An inflexible, self-centring, victim-inclined perspective, which might, I imagine, be compounded by the contemporary, spiralling inability to tolerate anyone else’s political and/or ideological stance —then perhaps more, again, by the heavily edited and curated notion of what family should mean, how it should look, also perpetuated on social media — which could leave some wondering why theirs is failing to live up, then, rejecting it.
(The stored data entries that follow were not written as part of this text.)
-- ==== Sys2Proof/Certificates/Slice0/Obligations.lean ====
section
/-!
DEFINITION. The statements for the provers, from the numbered rules of spec/.
-/
open Sys2Proof Sys2Proof.Machine Sys2Proof.Claims

/-! ## Control words -/

/-- R271, R272, R283, R284, R277, R273: NOP, XLIT, SETM, SETRM_MODE, SETRM_IMM, SETLC_IMM and JMP complete on every core that
runs a task, whatever its registers hold, and do exactly this: nothing; the bundle's literal; MSEL.SEL; FRM.MODE; FRM's field
bits; a loop register; control goes to the bundle OFF words of 8 bytes after this one. -/
def Obligations.PlainControlWords : Prop :=
  ∀ s : State, Runs s →
    (∀ p, exec (.nop p) s = .next (done (openChunk s))) ∧
    (∀ f lit, exec (.xlit f lit) s = .next (done ((openChunk s).modMe fun c => { c with lit := some (f, lit) }))) ∧
    (∀ f, exec (.setm f) s = .next (done ((openChunk s).modRegs fun r => { r with msel := setFld r.msel 2 0 f.x.toNat }))) ∧
    (∀ f, exec (.setrmMode f) s =
      .next (done ((openChunk s).modRegs fun r => { r with frm := setFld r.frm 2 0 f.y.toNat }))) ∧
    (∀ f, exec (.setrmImm f) s =
      .next (done ((openChunk s).modRegs fun r => { r with frm := f.ext.setWidth 64 &&& 0x0FFF001F }))) ∧
    (∀ f, exec (.setlcImm f) s =
      .next (done ((openChunk s).modRegs fun r => r.setLc (f.x.extractLsb' 0 2) (f.ext.setWidth 64)))) ∧
    (∀ f, exec (.jmp f) s = .next (done ((openChunk s).modMe fun c =>
      { c with next := .jump (s.src.pc + 8 * f.off.signExtend 64) })))

/-- R284, R277, R274, R275: SETRM, SETLC, BS and BM read their registers as they stood before the bundle; a branch whose
condition holds goes to the bundle OFF after this one, otherwise control falls through.
R274: the conditions of BS: equal, not equal, less and not less signed and unsigned, zero, not zero, negative, not
negative, a bit set, a bit clear. -/
def Obligations.RegisterControlWords : Prop :=
  (∀ s : State, Runs s → Settled s → Full s →
      (∀ f, exec (.setrm f) s =
        .next (done ((openChunk s).modRegs fun r => { r with frm := s.src.s.get f.y.toFin &&& 0x0FFF001F }))) ∧
      (∀ f, exec (.setlc f) s =
        .next (done ((openChunk s).modRegs fun r => r.setLc (f.x.extractLsb' 0 2) (s.src.s.get f.y.toFin)))) ∧
      (∀ f, exec (.bs f) s = .next (done ((openChunk s).modMe fun c =>
        { c with next := (if bsTaken f.c (f.f9.toNat % 64) (s.src.s.get f.x.toFin)
            (if f.c.toNat < 8 then s.src.s.get f.y.toFin else 0)
          then .jump (s.src.pc + 8 * f.off.signExtend 64) else .seq) }))) ∧
      (∀ f, exec (.bm f) s = .next (done ((openChunk s).modMe fun c =>
        { c with next := (if bmTaken f.c (1024 >>> (f.f9.toNat % 8)) (maskVal s (f.x.extractLsb' 0 3)).toNat
          then .jump (s.src.pc + 8 * f.off.signExtend 64) else .seq) })))) ∧
  (∀ (n : Nat) (x y : Word64), n < 64 →
      (bsTaken 0 n x y = true ↔ x = y) ∧ (bsTaken 1 n x y = true ↔ x ≠ y) ∧
      (bsTaken 2 n x y = true ↔ x.toInt < y.toInt) ∧ (bsTaken 3 n x y = true ↔ y.toInt ≤ x.toInt) ∧
      (bsTaken 4 n x y = true ↔ x.toNat < y.toNat) ∧ (bsTaken 5 n x y = true ↔ y.toNat ≤ x.toNat) ∧
      (bsTaken 8 n x y = true ↔ x.toNat = 0) ∧ (bsTaken 9 n x y = true ↔ x.toNat ≠ 0) ∧
      (bsTaken 10 n x y = true ↔ x.toInt < 0) ∧ (bsTaken 11 n x y = true ↔ 0 ≤ x.toInt) ∧
      (bsTaken 12 n x y = true ↔ x.toNat / 2 ^ n % 2 = 1) ∧ (bsTaken 13 n x y = true ↔ x.toNat / 2 ^ n % 2 = 0))
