-- ==== Sys2Proof/Laws/Decode.lean ====
section
/-!
SUPPORT. The fields of the words that the encoder lays out, as the decoder takes them out (R134, R139).
-/
namespace Sys2Proof

/-- A field of the lower part of a concatenation. -/
theorem extract_append_lo {n m : Nat} (a : BitVec n) (b : BitVec m) (i w : Nat) (h : i + w ≤ m) :
    (a ++ b).extractLsb' i w = b.extractLsb' i w := by
  ext j hj
  simp [BitVec.getElem_extractLsb', BitVec.getLsbD_append, show i + j < m by omega]

/-- A field of the upper part of a concatenation. -/
theorem extract_append_hi {n m : Nat} (a : BitVec n) (b : BitVec m) (i w : Nat) (h : m ≤ i) :
    (a ++ b).extractLsb' i w = a.extractLsb' (i - m) w := by
  ext j hj
  have e : i + j - m = i - m + j := by omega
  simp [BitVec.getElem_extractLsb', BitVec.getLsbD_append, show ¬ i + j < m by omega, e]

/-- The whole of a vector as a field. -/
theorem extract_all {n : Nat} (a : BitVec n) : a.extractLsb' 0 n = a := by ext j hj; simp

theorem bit_append_lo {n m : Nat} (a : BitVec n) (b : BitVec m) (i : Nat) (h : i < m) : (a ++ b).getLsbD i = b.getLsbD i := by
  simp [BitVec.getLsbD_append, h]
theorem bit_append_hi {n m : Nat} (a : BitVec n) (b : BitVec m) (i : Nat) (h : m ≤ i) :
    (a ++ b).getLsbD i = a.getLsbD (i - m) := by
  simp [BitVec.getLsbD_append, Nat.not_lt.2 h]
theorem bit1_get (b : Bool) : (bit1 b).getLsbD 0 = b := by cases b <;> rfl

theorem MF.ofWord_toWord (op : BitVec 6) (f : MF) (w : Word) :
    MF.ofWord (MF.toWord op f) w = { f with ext := if f.p then 0 else w } := by
  simp (disch := decide) only [MF.ofWord, MF.toWord, extract_append_hi, extract_append_lo, bit_append_hi, bit_append_lo,
    Nat.reduceSub, extract_all, bit1_get]
theorem TF.ofWord_toWord (op : BitVec 6) (f : TF) (w : Word) :
    TF.ofWord (TF.toWord op f) w = { f with ext := if f.p then 0 else w } := by
  simp (disch := decide) only [TF.ofWord, TF.toWord, extract_append_hi, extract_append_lo, bit_append_hi, bit_append_lo,
    Nat.reduceSub, extract_all, bit1_get]
theorem JF.ofWord_toWord (op : BitVec 6) (f : JF) (w : Word) : JF.ofWord (JF.toWord op f) w = { f with off := w } := by
  simp (disch := decide) only [JF.ofWord, JF.toWord, extract_append_hi, extract_append_lo, bit_append_hi, bit_append_lo,
    Nat.reduceSub, extract_all, bit1_get]
theorem Arith.ofWord_toWord (op : BitVec 7) (f : Arith) : Arith.ofWord (Arith.toWord op f) = f := by
  simp (disch := decide) only [Arith.ofWord, Arith.toWord, extract_append_hi, extract_append_lo, bit_append_hi,
    bit_append_lo, Nat.reduceSub, extract_all, bit1_get]

/-! ## Opcode, P and the function value of a word -/

theorem MF.toWord_op (op : BitVec 6) (f : MF) : (MF.toWord op f).extractLsb' 25 6 = op := by
  simp (disch := decide) only [MF.toWord, extract_append_hi, extract_append_lo, Nat.reduceSub, extract_all]
theorem TF.toWord_op (op : BitVec 6) (f : TF) : (TF.toWord op f).extractLsb' 25 6 = op := by
  simp (disch := decide) only [TF.toWord, extract_append_hi, extract_append_lo, Nat.reduceSub, extract_all]
theorem JF.toWord_op (op : BitVec 6) (f : JF) : (JF.toWord op f).extractLsb' 25 6 = op := by
  simp (disch := decide) only [JF.toWord, extract_append_hi, extract_append_lo, Nat.reduceSub, extract_all]
theorem Arith.toWord_op (op : BitVec 7) (f : Arith) : (Arith.toWord op f).extractLsb' 25 7 = op := by
  simp (disch := decide) only [Arith.toWord, extract_append_hi, Nat.reduceSub, extract_all]
theorem MF.toWord_p (op : BitVec 6) (f : MF) : (MF.toWord op f).getLsbD 31 = f.p := by
  simp (disch := decide) only [MF.toWord, bit_append_hi, Nat.reduceSub, bit1_get]
theorem TF.toWord_p (op : BitVec 6) (f : TF) : (TF.toWord op f).getLsbD 31 = f.p := by
  simp (disch := decide) only [TF.toWord, bit_append_hi, Nat.reduceSub, bit1_get]
theorem JF.toWord_p (op : BitVec 6) (f : JF) : (JF.toWord op f).getLsbD 31 = false := by
  simp (disch := decide) only [JF.toWord, bit_append_hi, Nat.reduceSub, bit1_get]
theorem MF.toWord_f3 (op : BitVec 6) (f : MF) : (MF.toWord op f).extractLsb' 10 3 = f.f3 := by
  simp (disch := decide) only [MF.toWord, extract_append_hi, extract_append_lo, Nat.reduceSub, extract_all]
theorem TF.toWord_f7 (op : BitVec 6) (f : TF) : (TF.toWord op f).extractLsb' 0 7 = f.f7 := by
  simp (disch := decide) only [TF.toWord, extract_append_lo, extract_all]

/-- The two words of a bundle. -/
theorem bundle_word0 (a b : Word) : (a ++ b : Word64).extractLsb' 0 32 = b := by
  simp (disch := decide) only [extract_append_lo, extract_all]
theorem bundle_word1 (a b : Word) : (a ++ b : Word64).extractLsb' 32 32 = a := by
  simp (disch := decide) only [extract_append_hi, Nat.reduceSub, extract_all]

end Sys2Proof
end

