-- ==== Sys2Proof/Laws/State.lean ====
section
/-!
SUPPORT. What each update of the state, of a core and of its registers leaves, field by field, and what it is read back as.
-/
namespace Sys2Proof

/-! ## Sorted association lists -/

@[simp] theorem NMap.get_put_self {α : Type} (m : NMap α) (k : Nat) (x d : α) : (NMap.put m k x).get k d = x := by
  induction m with
  | nil => simp [NMap.put, NMap.get]
  | cons p t ih =>
    obtain ⟨j, y⟩ := p
    simp only [NMap.put]
    split
    · simp [NMap.get]
    · split
      · simp [NMap.get]
      · next h => simp [NMap.get, ih, Ne.symm h]

theorem NMap.get_put_ne {α : Type} (m : NMap α) (k j : Nat) (x d : α) (h : j ≠ k) :
    (NMap.put m k x).get j d = m.get j d := by
  induction m with
  | nil => simp [NMap.put, NMap.get, Ne.symm h]
  | cons p t ih =>
    obtain ⟨i, y⟩ := p
    simp only [NMap.put]
    split
    · simp [NMap.get, Ne.symm h]
    · split
      · next h' => subst h'; simp [NMap.get, Ne.symm h]
      · simp [NMap.get, ih]

@[simp] theorem NMap.find_put_self {α : Type} (m : NMap α) (k : Nat) (x : α) : (NMap.put m k x).find k = some x := by
  induction m with
  | nil => simp [NMap.put, NMap.find]
  | cons p t ih =>
    obtain ⟨j, y⟩ := p
    simp only [NMap.put]
    split
    · simp [NMap.find]
    · split
      · simp [NMap.find]
      · next h => simp [NMap.find, ih, Ne.symm h]

theorem NMap.find_put_ne {α : Type} (m : NMap α) (k j : Nat) (x : α) (h : j ≠ k) :
    (NMap.put m k x).find j = m.find j := by
  induction m with
  | nil => simp [NMap.put, NMap.find, Ne.symm h]
  | cons p t ih =>
    obtain ⟨i, y⟩ := p
    simp only [NMap.put]
    split
    · simp [NMap.find, Ne.symm h]
    · split
      · next h' => subst h'; simp [NMap.find, Ne.symm h]
      · simp [NMap.find, ih]

@[simp] theorem NMap.put_put {α : Type} (m : NMap α) (k : Nat) (x y : α) : (NMap.put m k x).put k y = m.put k y := by
  induction m with
  | nil => simp [NMap.put]
  | cons p t ih =>
    obtain ⟨j, z⟩ := p
    simp only [NMap.put]
    split
    · simp [NMap.put]
    · split
      · simp [NMap.put]
      · next h1 h2 => simp [NMap.put, h1, h2, ih]

namespace Machine
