-- ==== Sys2Proof/Laws/Frame.lean ====
section
/-!
SUPPORT. What the shared effects leave alone: an effect that comes to its end leaves committed memory (but for what a replay that diverges records), every other core, and
on its own core the task, the literal and the registers as they stood before the bundle (R133, R155, R235).
-/
namespace Sys2Proof.Machine
open Sys2Proof.Claims

/-- What no effect of a bundle changes while it comes to its end. -/
structure Local (s t : State) : Prop where
  cur : t.cur = s.cur
  mem : s.svc.logMode ≠ 2 → t.mem = s.mem ∧ t.svc.logMode ≠ 2
  others : ∀ j, j ≠ s.cur → t.core j = s.core j
  src : t.me.src = s.me.src
  task : t.me.task = s.me.task
  lit : t.me.lit = s.me.lit
  run : s.me.run.isSome = true → t.me.run.isSome = true

theorem Local.refl (s : State) : Local s s := ⟨rfl, fun h => ⟨rfl, h⟩, fun _ _ => rfl, rfl, rfl, rfl, id⟩
theorem Local.trans {s t u : State} (a : Local s t) (b : Local t u) : Local s u :=
  ⟨b.cur.trans a.cur, fun h => ⟨(b.mem (a.mem h).2).1.trans (a.mem h).1, (b.mem (a.mem h).2).2⟩, fun j h => (b.others j (a.cur ▸ h)).trans (a.others j h), b.src.trans a.src,
    b.task.trans a.task, b.lit.trans a.lit, fun h => b.run (a.run h)⟩

/-- Nor do the effects that leave the streams. -/
def Kept (s t : State) : Prop := Local s t ∧ t.me.regs.q = s.me.regs.q

theorem Kept.refl (s : State) : Kept s s := ⟨.refl s, rfl⟩
theorem Kept.trans {s t u : State} (a : Kept s t) (b : Kept t u) : Kept s u := ⟨a.1.trans b.1, b.2.trans a.2⟩

/-- An effect that comes to its end relates its states. -/
def Keeps {α : Type} (m : Act α) : Prop := ∀ s a t, m s = .ok (a, t) → Kept s t

theorem Keeps.pure {α : Type} (a : α) : Keeps (pure a : Act α) := by
  intro s b t h; cases h; exact .refl s
theorem Keeps.get : Keeps (get : Act State) := by intro s b t h; cases h; exact .refl s
theorem Keeps.bind {α β : Type} {m : Act α} {f : α → Act β} (hm : Keeps m) (hf : ∀ a, Keeps (f a)) : Keeps (m >>= f) := by
  intro s b t h
  rw [Act.bind_apply] at h
  cases hr : m s with
  | error e => simp [hr] at h
  | ok p => rw [hr] at h; exact (hm s p.1 p.2 hr).trans (hf p.1 p.2 b t h)
theorem Keeps.map {α β : Type} {m : Act α} {g : α → β} (hm : Keeps m) : Keeps (g <$> m) := by
  intro s b t h
  rw [Act.map_apply] at h
  cases hr : m s with
  | error e => simp [hr] at h
  | ok p => rw [hr] at h; cases h; exact hm s p.1 p.2 hr
theorem Keeps.faultWith {α : Type} (c : Code) (a b : Word64) : Keeps (faultWith c a b : Act α) := by
  intro s x t h; simp at h
theorem Keeps.raise {α : Type} (c : Code) : Keeps (raise c : Act α) := by intro s x t h; simp at h
theorem Keeps.waitFor {α : Type} (n : Need) : Keeps (waitFor n : Act α) := by intro s x t h; simp at h
theorem Keeps.cutHere {α : Type} : Keeps (cutHere : Act α) := by intro s x t h; simp at h
theorem Keeps.faultIf (b : Bool) (c : Code) : Keeps (faultIf b c) := by
  cases b
  · exact .pure ()
  · exact .raise c
theorem Keeps.waitIf (b : Bool) (n : Need) : Keeps (waitIf b n) := by
  cases b
  · exact .pure ()
  · exact .waitFor n
theorem Keeps.liftStop {α : Type} (x : Except Stop α) : Keeps (liftStop x) := by
  intro s b t h; cases x <;> simp at h; obtain ⟨-, rfl⟩ := h; exact .refl s
theorem Keeps.forM {α : Type} {f : α → Act PUnit} (h : ∀ a, Keeps (f a)) (l : List α) : Keeps (l.forM f) := by
  induction l with
  | nil => exact .pure _
  | cons a t ih => exact .bind (h a) fun _ => ih
theorem Keeps.mapM {α β : Type} {f : α → Act β} (h : ∀ a, Keeps (f a)) (l : List α) : Keeps (l.mapM f) := by
  induction l with
  | nil => rw [List.mapM_nil]; exact .pure _
  | cons a t ih => rw [List.mapM_cons]; exact .bind (h a) fun _ => .bind ih fun _ => .pure _

/-- A change of the current core that leaves what `Kept` names. -/
theorem Kept.modMe (s : State) (f : Core → Core) (h1 : (f s.me).src = s.me.src) (h2 : (f s.me).task = s.me.task)
    (h3 : (f s.me).lit = s.me.lit) (h4 : s.me.run.isSome = true → (f s.me).run.isSome = true)
    (h5 : (f s.me).regs.q = s.me.regs.q) : Kept s (s.modMe f) :=
  ⟨⟨rfl, fun h => ⟨rfl, h⟩, fun j h => State.core_modMe_ne s f j h, by simpa, by simpa, by simpa, by simpa⟩, by simpa⟩
theorem Keeps.onRegs (f : Regs → Regs) (h : ∀ r, (f r).q = r.q) : Keeps (onRegs f) := by
  intro s a t e; cases e; exact .modMe s _ rfl rfl rfl id (h _)
theorem Keeps.onChunk (f : Chunk → Chunk) : Keeps (onChunk f) := by
  intro s a t e; cases e; exact .modMe s _ rfl rfl rfl (fun _ => rfl) rfl
theorem Keeps.setNext (n : NextPc) : Keeps (setNext n) := by
  intro s a t e; cases e; exact .modMe s _ rfl rfl rfl id rfl
theorem Keeps.hold (h : Held) : Keeps (hold h) := .onChunk _
theorem Keeps.fresh : Keeps fresh := by
  intro s a t e; cases e; exact .modMe s _ rfl rfl rfl id rfl

/-- A change that leaves the cores and memory. -/
theorem Kept.of_cores {s t : State} (h1 : t.cur = s.cur) (h2 : t.cores = s.cores) (h3 : s.svc.logMode ≠ 2 → t.mem = s.mem ∧ t.svc.logMode ≠ 2) : Kept s t := by
  have e : ∀ j, t.core j = s.core j := fun j => by simp [State.core, h2]
  have m : t.me = s.me := by simp [State.me, h1, e]
  exact ⟨⟨h1, h3, fun j _ => e j, by rw [m], by rw [m], by rw [m], by rw [m]; exact id⟩, by rw [m]⟩

theorem Keeps.change (f : State → State) (h : ∀ s, Kept s (f s)) : Keeps (change f) := by
  intro s a t e; cases e; exact h s

theorem Keeps.noteValue (vk ord : Nat) (vals : List Word64) : Keeps (noteValue vk ord vals) := .onChunk _

theorem Keeps.waitOn (n : RegName) : Keeps (waitOn n) := by
  refine .bind .get fun s => ?_
  split
  · exact .waitFor _
  · exact .pure ()
theorem Keeps.fullCheck (a b : Bool) : Keeps (fullCheck a b) := by
  unfold Machine.fullCheck; split
  · exact .pure ()
  · split
    · exact .raise _
    · exact .waitFor _
theorem Keeps.readS (i : BitVec 5) (w : Bool) : Keeps (readS i w) :=
  .bind (.waitOn _) fun _ => .bind .get fun _ => .bind (.fullCheck _ _) fun _ => .pure _
theorem Keeps.readK (i : BitVec 5) : Keeps (readK i) := .bind .get fun _ => .pure _
theorem Keeps.readM (i : BitVec 3) : Keeps (readM i) := .bind (.waitOn _) fun _ => .bind .get fun _ => .pure _
theorem Keeps.activeMask : Keeps activeMask := .bind .get fun _ => .bind (.readM _) fun _ => .pure _

theorem Keeps.touchSpan (l : Nat) : Keeps (touchSpan l) := by
  refine .bind .get fun s => ?_
  dsimp only
  split
  · exact .pure ()
  · split
    · exact .pure ()
    · split
      · exact .raise _
      · exact .onChunk _
theorem Keeps.enterRead (l : Nat) : Keeps (enterRead l) := .bind (.touchSpan l) fun _ => .onChunk _
theorem Keeps.enterWrite (l : Nat) : Keeps (enterWrite l) := .bind (.touchSpan l) fun _ => .onChunk _
/-! ## Committed reads and writes leave the cores -/

/-- What a committed read leaves: the cores, memory, and the log's mode and control (R51). -/
structure Calm (s t : State) : Prop where
  cores : t.cores = s.cores
  cur : t.cur = s.cur
  mem : t.mem = s.mem
  mode : t.svc.logMode = s.svc.logMode
  ctl : t.svc.logctl = s.svc.logctl

theorem Calm.refl (s : State) : Calm s s := ⟨rfl, rfl, rfl, rfl, rfl⟩
theorem Calm.trans {s t u : State} (a : Calm s t) (b : Calm t u) : Calm s u :=
  ⟨b.cores.trans a.cores, b.cur.trans a.cur, b.mem.trans a.mem, b.mode.trans a.mode, b.ctl.trans a.ctl⟩
theorem Calm.foldl {α : Type} {f : State → α → State} (h : ∀ s a, Calm s (f s a)) (l : List α) (s : State) :
    Calm s (l.foldl f s) := by
  induction l generalizing s with
  | nil => exact .refl s
  | cons a t ih => exact (h s a).trans (ih _)

theorem countMismatch_calm (s : State) : Calm s s.countMismatch := ⟨rfl, rfl, rfl, rfl, rfl⟩

theorem dropCopies_calm (s : State) (w : Way) : Calm s (s.dropCopies w) := ⟨rfl, rfl, rfl, rfl, rfl⟩

theorem backInvalidate_calm (s : State) (w : Way) : Calm s (s.backInvalidate w) := by
  unfold State.backInvalidate
  dsimp only
  split <;> exact ⟨rfl, rfl, rfl, rfl, rfl⟩

theorem l2Put_calm (s : State) (w : Way) : Calm s (s.l2Put w) := by
  unfold State.l2Put
  dsimp only
  split
  · exact ⟨rfl, rfl, rfl, rfl, rfl⟩
  · refine Calm.trans ?_ (backInvalidate_calm _ _)
    exact ⟨rfl, rfl, rfl, rfl, rfl⟩

theorem recall_calm (s : State) (w : Way) : Calm s (s.recall w).1 := by
  unfold State.recall
  split <;> exact ⟨rfl, rfl, rfl, rfl, rfl⟩

theorem readLine_calm (s : State) (kid line : Nat) : Calm s (s.readLine kid line).1 := by
  unfold State.readLine
  split
  · split
    · exact .refl s
    · exact countMismatch_calm s
  · split
    · split
      · exact (recall_calm s _).trans (l2Put_calm _ _)
      · exact countMismatch_calm s
    · exact l2Put_calm s _

theorem modWay_calm (s : State) (line : Nat) (f : Way → Way) : Calm s (s.modWay line f) := ⟨rfl, rfl, rfl, rfl, rfl⟩

theorem cellGone_calm (cell : Nat) (s : State) (l : CLine) : Calm s (s.cellGone cell l) := by
  unfold State.cellGone
  split
  · exact .refl s
  · split
    · split
      · exact modWay_calm _ _ _
      · exact l2Put_calm _ _
    · split
      · exact .refl s
      · exact modWay_calm _ _ _

theorem trimSet_calm (cell : Nat) (s : State) (set : Nat) : Calm s (s.trimSet cell set) := by
  unfold State.trimSet
  dsimp only
  split
  · exact .refl s
  · refine Calm.trans ?_ (Calm.foldl (cellGone_calm cell) _ _)
    exact ⟨rfl, rfl, rfl, rfl, rfl⟩

theorem cachePut_calm (s : State) (cell : Nat) (x : CLine) : Calm s (s.cachePut cell x) := by
  unfold State.cachePut
  refine Calm.trans ?_ (trimSet_calm _ _ _)
  exact ⟨rfl, rfl, rfl, rfl, rfl⟩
Ah, but then again — maybe this is all just new, therapy-framed thoughts, for a very old story. Family has always been messy, tensions have always simmered, wounds have always festered. A non-millennial friend once said to me, of her mother: “Everyone says, ‘She loves you, underneath it all!’ But I wish they wouldn’t. She doesn’t.” Maybe “LC” translates to earlier generations’ tight-lipped forbearance, our pass agg refusal to buy the right biscuits, or adhere to the dress code. There’s a reason all my exercise classes are running and fully booked right the way through the Christmas break; perhaps Gen X avoidance is the same thing as millennial estrangement.

It’s all a bit sad, and quite predictable. Is there anything we can learn from it? Anything at all? Perhaps, just that, if you’re not invited to the wedding, don’t choose to air your dirty laundry in public. Nothing good comes of it.